Ventilators are very complex and very hard to manufacture. “It’s difficult to make reliable and safe solutions, and a lot of companies are trying that have never done it before. What we decided to do instead was provide a solution that works with existing ventilator brands which have been proven over many years, and create an automated splitter system which is very reliable and safe.”
The Combi-Ventilate system is being developed on a not for profit basis and will be of particular benefit to healthcare systems in the developing world.
“This is very much designed as an attachment which can be added to any brand of ventilator. It costs a fraction of a standard ventilator and can be installed very easily into an ICU unit environment. This is a not-for-profit activity which we hope will open up more opportunities for Combilift in the medical device area in future,” says McVicar.

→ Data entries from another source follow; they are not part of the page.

/-! ### Vector instructions -/

/-- The elementwise instruction of an arithmetic operator (R167). -/
def arithInstr (op : VArith) (d a b : VReg) (fmt : Fmt) (tk : Tk) : Instr :=
  match op with
  | .add => .vadd d a b fmt tk
  | .sub => .vsub d a b fmt tk
  | .mul => .vmul d a b fmt tk
  | .fma => .vfma d a b fmt tk
  | .fms => .vfms d a b fmt tk
  | .min => .vmin d a b fmt tk
  | .max => .vmax d a b fmt tk
/-- That of a bitwise operator (R167). -/
def logicInstr (op : VLogic) (d a b : VReg) (fmt : Fmt) (tk : Tk) : Instr :=
  match op with
  | .and => .vand d a b fmt tk
  | .or => .vor d a b fmt tk
  | .xor => .vxor d a b fmt tk
  | .shl => .vshl d a b fmt tk
  | .shr => .vshr d a b fmt tk
  | .sha => .vsha d a b fmt tk

/-- The type, rounding mode and policy with which an instruction of one type runs in its short form: its own, or those of
the format-table entry that it reads, whose three types must be one that it accepts (R155, R165). -/
def State.vResolve (w : State) (types : List Fmt) (fmt : Fmt) : Option VEnv :=
  if fmt = 15 then
    match ftRead w.me 0xF000 with
    | .ok e =>
      if (fld e 0 4 : Fmt) = fld e 4 4 && (fld e 0 4 : Fmt) = fld e 8 4 && types.contains (fld e 0 4 : Fmt) then
        some (State.entryEnv e (fld e 0 4))
      else none
    | .error _ => none
  else if types.contains fmt then some (w.ownEnv {} fmt) else none

/-- The widening instruction of an operator (R168). -/
def wideInstr (op : VWide) (d a b : VReg) (fmt : Fmt) (tk : Tk) : Instr :=
  match op with
  | .add => .vwadd d a b fmt tk
  | .mul => .vwmul d a b fmt tk
  | .fma => .vwfma d a b fmt tk
/-- The special function of a selector (R184). -/
def specialInstr (n : Nat) (d a : VReg) (tk : Tk) : Instr :=
  match n with
  | 0 => .vexp2 d a tk
  | 1 => .vlog2 d a tk
  | 2 => .vrcp d a tk
  | 3 => .vrsq d a tk
  | 4 => .vexp d a tk
  | 5 => .vtanh d a tk
  | 6 => .vsig d a tk
  | _ => .vgelu d a tk
/-- Its function on FP32 codes. -/
def specialFn (n : Nat) : W32 → Num.Spec :=
  match n with
  | 0 => Num.fExp2
  | 1 => Num.fLog2
  | 2 => Num.fRcp
  | 3 => Num.fRsq
  | 4 => Num.fExp
  | 5 => Num.fTanh
  | 6 => Num.fSig
  | _ => Num.fGelu

/-- The entry with which an instruction that has several types runs, the fields that it ignores left out (R155, R165): its own
types where its fmt is not 15, and else those that `entry` says of the format-table entry. -/
def State.vTypes (w : State) (fmt : Fmt) (skip : W32) (own : Prop) (entry : W32 → Prop) : Prop :=
  (fmt ≠ 15 ∧ own) ∨ (fmt = 15 ∧ ∃ e, ftRead w.me skip = .ok e ∧ entry e)

/-- FCW enables no trap (R56). -/
def State.noTraps (w : State) : Prop := fcwNve w.me.fcw = false ∧ fcwDze w.me.fcw = false ∧ fcwOfe w.me.fcw = false

/-- What a vector instruction leaves as it is: every vector register but those named, every general and predicate register
but the one named, the deferral queue, the other streams of the bank, and every byte that anyone reads.  FCW may gain
flags and AMAX may grow; one that loads may give up what the stream has read ahead. -/
structure State.VecFrame (w u : State) (c : Nat) (vs : List Nat) (g : Option GReg) (p : Option PReg) (loads : Bool := false) :
    Prop where
  vregs : ∀ r, r < 64 → r ∉ vs → u.vreg r = w.vreg r
  gregs : ∀ r, some r ≠ g → u.g r = w.g r
  pregs : ∀ r, some r ≠ p → u.p r = w.p r
  stream : u.me = { w.me with fcw := u.me.fcw, amax := u.me.amax, g := u.me.g, p := u.me.p, pre := u.me.pre }
  ahead : (loads = false → u.me.pre = w.me.pre) ∧ ∀ x ∈ u.me.pre, x ∈ w.me.pre
  others : ∀ e, e ≠ .ve → (u.bank c).get e = (w.bank c).get e
  queue : (u.bank c).dq = (w.bank c).dq
  reads : w.SameReads u

/-! ### The matrix engine -/

/-- The matrix engine of a core executes the started command at the head of its queue. -/
def State.RunsCmd (s : State) (c : Nat) (m : MqEntry) : Prop :=
  s.cur = .me c ∧ (∃ rest, (s.bank c).mq = m :: rest) ∧ m.started = true

/-- The value of a row and column of a drained tile after SC, BI and RS, the biases counted from `bias` (R215, R229). -/
def State.preVal (s : State) (c : Nat) (r : DrainRec) (p : DrainParam) (row col bias : Nat) : W32 :=
  let a := s.accGet c (r.tile.row0.toNat + row) (r.tile.col0.toNat * 32 + col)
  let a := if r.sc then Num.mul32 a p.scale else a
  let a := if r.bi then Num.add32 a (BitVec.ofNat 32 (s.scratchNat .mx (p.bias + 4 * bias) 4)) else a
  let sz := if p.rfmt = 0 then 4 else 2
  if r.rs then
    Num.add32 a (Num.rne32 (Num.decodeVal (BitVec.ofNat 4 p.rfmt) (s.scratchNat .mx (p.res + row * p.rstr + sz * col) sz)))
  else a

/-- The biases and the residuals of a drained tile can be read, the biases of `span` rows one after the other; and they
lie where `apart` says. -/
def State.PreReady (s : State) (r : DrainRec) (p : DrainParam) (span : Nat) (apart : Nat → Nat → Prop) : Prop :=
  let n := tileN r.tile.ncols
  let sz := if p.rfmt = 0 then 4 else 2
  (r.bi = true → ∀ t, t < span → s.chkScratch (p.bias + 4 * (t * n)) (4 * n) 4 = .ok ∧
    apart (p.bias + 4 * (t * n)) (4 * n)) ∧
  (r.rs = true → p.rfmt ≤ 2 ∧ ∀ i, i < tileM r.tile.mrows → s.chkScratch (p.res + i * p.rstr) (sz * n) sz = .ok ∧
    apart (p.res + i * p.rstr) (sz * n))

/-- What a drain leaves: the matrix engine reads each result at its place in the destination; the tile is zero under CLR and
unchanged otherwise, as every other accumulator is; and no byte outside the destination has changed, but for those that
`also` names. -/
structure State.Drained (s u : State) (c : Nat) (t : MxTile) (clr : Bool) (sz dst dstr : Nat) (val : Nat → Nat → Nat)
    (also : Nat → Prop) : Prop where
  results : ∀ i j b, i < tileM t.mrows → j < tileN t.ncols → b < sz →
    u.readByte (Party.stream c (s.core c).runB .ce) .mx (windowBase c + dst + i * dstr + sz * j + b) = BitVec.ofNat 8 (val i j / 256 ^ b)
  tile : ∀ row col, col < 256 → u.accGet c row col =
    if clr = true ∧ t.row0.toNat ≤ row ∧ row < t.row0.toNat + tileM t.mrows ∧ t.col0.toNat * 32 ≤ col ∧
      col < t.col0.toNat * 32 + tileN t.ncols then 0 else s.accGet c row col
  bank : u.bank c = s.bank c
  reads : ∀ p q a, (a < windowBase c + dst ∨ windowBase c + dst + (tileM t.mrows - 1) * dstr + tileN t.ncols * sz ≤ a) →
    ¬also a → u.readByte p q a = s.readByte p q a

/-! ### Units that act beside the streams -/

/-- A stream of a bank of a core. -/
def State.bstrm (s : State) (c : Nat) (bankB : Bool) (e : Eng) : Stream := ((s.core c).get bankB).get e
/-- The event leaves this state. -/
def Leaves (i : Instr) (s t : State) : Prop := exec i s = .next t
/-- A translation in flight by its number. -/
def State.HasXlate (s : State) (c : Nat) (e : Eng) (id : Nat) (bankB : Bool) (x : Xlate) : Prop :=
  s.bankWhere c (fun b => (b.get e).xlates.any fun y => y.id = id) = some bankB ∧
    (s.bstrm c bankB e).xlates.find? (fun y => y.id = id) = some x
/-- An outstanding request of an access engine's stream by its number. -/
def State.HasReq (s : State) (c id : Nat) (bankB : Bool) (r : Req) : Prop :=
  s.bankWhere c (fun b => b.ae.reqs.any fun y => y.id = id) = some bankB ∧
    (s.bstrm c bankB .ae).reqs.find? (fun y => y.id = id) = some r
/-- A posted near-memory operation by its number. -/
def State.HasNear (s : State) (c id : Nat) (bankB : Bool) (o : NearOp) : Prop :=
  s.bankWhere c (fun b => b.ae.near.any fun y => y.id = id) = some bankB ∧
    (s.bstrm c bankB .ae).near.find? (fun y => y.id = id) = some o
/-- A busy copy slot of a core. -/
def State.HasCopy (s : State) (c n : Nat) (bankB : Bool) (x : Copy) : Prop :=
  s.bankWhere c (fun b => (b.copy n).busy) = some bankB ∧ ((s.core c).get bankB).copy n = x
/-- A remote access in flight of a stream of a core by its number. -/
def State.HasRem (s : State) (c : Nat) (e : Eng) (id : Nat) (bankB : Bool) (r : RemAcc) : Prop :=
  s.bankWhere c (fun b => (b.get e).rems.any fun y => y.id = id) = some bankB ∧
    (s.bstrm c bankB e).rems.find? (fun y => y.id = id) = some r
/-- A node of a graph is ready, of a type, and its graph and context let it start. -/
def State.NodeReady (s : State) (gid n ty : Nat) (g : Graph) (x : Node) : Prop :=
  s.graph gid = some g ∧ g.nodes[n]? = some x ∧ x.ty = ty ∧ g.abandoned = none ∧ g.ready n = true ∧ (s.ctx g.ctx).reset = none
/-- The translation is over: its offset is written, its handle register holds a handle, the record of what made the handles
is `o`, and nothing else of the stream has changed. -/
def Stream.XlateOver (t u : Stream) (x : Xlate) (h : Handle) (off : Word) (o : Tab HOrigin := t.horig) : Prop :=
  u.rh x.hreg = h ∧ (∀ r, r ≠ x.hreg → u.rh r = t.rh r) ∧ (∀ r, u.rg r = if r = x.greg ∧ r ≠ 0 then off else t.rg r) ∧
    u = { t with g := u.g, h := u.h, horig := o, xlates := t.xlates.filter fun y => y.id ≠ x.id }

/-! ### Stores -/

/-- The instruction stores bytes at an address for a party and a path, and does nothing else but give up what the stream has
read ahead: the party reads them there on that path; every other address, and every other party and path at any address,
reads as before. -/
def Stores (i : Instr) (s : State) (n : Nat) (p : Party) (q : Path) (a : Nat) (bs : List Byte) : Prop :=
  ∃ t, exec i s = .next t ∧ s.me.Moves n { t.me with pre := s.me.pre } ∧
    t = { s with buf := t.buf, nextId := t.nextId }.setMe t.me ∧
    (∀ j (h : j < bs.length), t.readByte p q (a + j) = bs[j]) ∧
    (∀ p' q' b, (p', q') ≠ (p, q) ∨ b < a ∨ a + bs.length ≤ b → t.readByte p' q' b = s.readByte p' q' b)

end Sys2Proof.Machine
end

The life saving device is only the latest in a series of virus-related innovations to have emerged from Ireland in recent weeks, according to Julie Sinnamon, CEO of Enterprise Ireland, the country’s trade and innovation agency.
“Irish companies are innovating in response to the Covid-19 pandemic and it is exciting to see Combilift, who have always been at the forefront of innovation in the forklift and handling sector, use its manufacturing expertise to develop the Combi-Ventilate, which will help address the urgent global demand for ventilators,” she says.